How Good Was John Cena Actually?
Time’s Test
Cena’s work will endure because every match that people give a sh*t about endures. Cena couldn’t throw a dropkick, but he could make the fans care. A million of his peers got that the wrong way ‘round. Can you think of a single John Cena match that played out in front of a quiet crowd? In fact: can you think of a John Cena match that didn’t play out in front of a crowd that wasn’t, at a minimum, wildly enthusiastic?
There’s an exception to prove every rule. The Miz matches are that exception.

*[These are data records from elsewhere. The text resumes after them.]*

-- ==== Sys2Proof/Laws/Script.lean ====
section
/-! SUPPORT. What running a list of events, `WAIT` and a call can do, said once each (30_encoding.md R79). -/
namespace Sys2Proof.Machine

/-- A run of two lists is the run of the second from where the first ends. -/
theorem performAll_append {es fs : List Event} {s t : State} (h : performAll es s = .next t) :
    performAll (es ++ fs) s = performAll fs t := by
  induction es generalizing s with
  | nil => cases h; rfl
  | cons e es ih =>
    simp only [performAll, List.cons_append] at h ⊢
    cases hp : perform e s with
    | next u => rw [hp] at h; exact ih h
    | fault r => rw [hp] at h; cases h
    | refused r => rw [hp] at h; cases h

/-- `WAIT` turns once, and ends there with bit 0 = 0 or goes on with bit 0 = 1. -/
theorem wait_cases {polls : List Nat} {s : State} {es : List Event} (h : wait polls s = some es) :
    ∃ n more t, polls = n :: more ∧ performAll (pollAfter n) s = .next t ∧
      ((t.rdata.getLsbD 0 = false ∧ es = pollAfter n) ∨
        (t.rdata.getLsbD 0 = true ∧ ∃ fs, wait more t = some fs ∧ es = pollAfter n ++ fs)) := by
  cases polls with
  | nil => cases h
  | cons n more =>
    simp only [wait] at h
    cases hp : performAll (pollAfter n) s with
    | next t =>
      rw [hp] at h
      refine ⟨n, more, t, rfl, hp, ?_⟩
      cases hb : t.rdata.getLsbD 0 with
      | false => simp only [hb] at h; cases h; exact .inl ⟨rfl, rfl⟩
      | true =>
        simp only [hb, if_true] at h
        obtain ⟨fs, hf, rfl⟩ := Option.map_eq_some_iff.1 h
        exact .inr ⟨rfl, fs, hf, rfl⟩
    | fault r => rw [hp] at h; cases h
    | refused r => rw [hp] at h; cases h

/-- `WAIT` never ends with a read that shows BUSY. -/
theorem wait_reads_not_busy {polls : List Nat} {s : State} {es : List Event} (h : wait polls s = some es) :
    ∃ t, performAll es s = .next t ∧ t.rdata.getLsbD 0 = false := by
  induction polls generalizing s es with
  | nil => cases h
  | cons n more ih =>
    obtain ⟨n', more', t, hl, hp, ⟨hb, rfl⟩ | ⟨hb, fs, hf, rfl⟩⟩ := wait_cases h
    · exact ⟨t, hp, hb⟩
    · cases hl
      obtain ⟨u, hu, hr⟩ := ih hf
      exact ⟨u, (performAll_append hp).trans hu, hr⟩

/-- A call is its writes, `WAIT` from the state they leave, and the read of RES. -/
theorem call_cases {writes : List Event} {polls : List Nat} {s t : State} (h : performAll writes s = .next t) :
    call writes polls s = (wait polls t).map (fun es => writes ++ es ++ [rd .res]) := by
  simp only [call, h]

end Sys2Proof.Machine
end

Cena’s selling was uneven, his moves were clumsy, and the matches that many people would put forward as his best, the PWG John run, were actually quite shallow, relying on the near-fall spam and multiple finisher kick-outs that other promotions get blasted for.
This doesn’t matter, ultimately: Cena’s matches were loud, vivid, and very dramatic. A lot of his critics and “haters” said that Cena won far too often. He was pushed down your throat. And yet, even at his most pushed, he could still sell a crowd on a pulsating near-fall in almost every single major match - and if that’s because the fans were desperate to see him lose, he was playing heel in front of half of them anyway. It still worked.
Cena’s 2015 stuff was a surreal novelty. There are better “bangers”, but few felt as special. Cena’s real best stuff was genuinely timeless. Soaked in blood and looking desperately in need of a transfusion, his gruesome wars against JBL and Brock Lesnar were objectively, thrillingly, badass. Any “sicko” or any fan into brawls and fights and glorious pro wrestling violence done the old, mythical way loves those matches. Cena was as pure a babyface as they come when he ran the razor, which isn’t discussed enough as a skill. Cena isn’t iconic with the blade, which was banned just three years into his run as a headliner, but in terms of ability, he was up there with the very best.
Some people just can’t abide WWE and the way it presents what it refuses to even call “pro wrestling”. A fan of Mid-South Wrestling or Jim Crockett Promotions could live and die with John Cena on those nights.
Both opposites of the extreme are reached here, in that a lot of John Cena’s stuff was agonising to watch in real time, much less all these years later. That face he pulled when mocking Mr. Kennedy’s ring announcement gimmick? It’s haunting, unbearable, and his TV segments are littered with infinite bags of such garbage.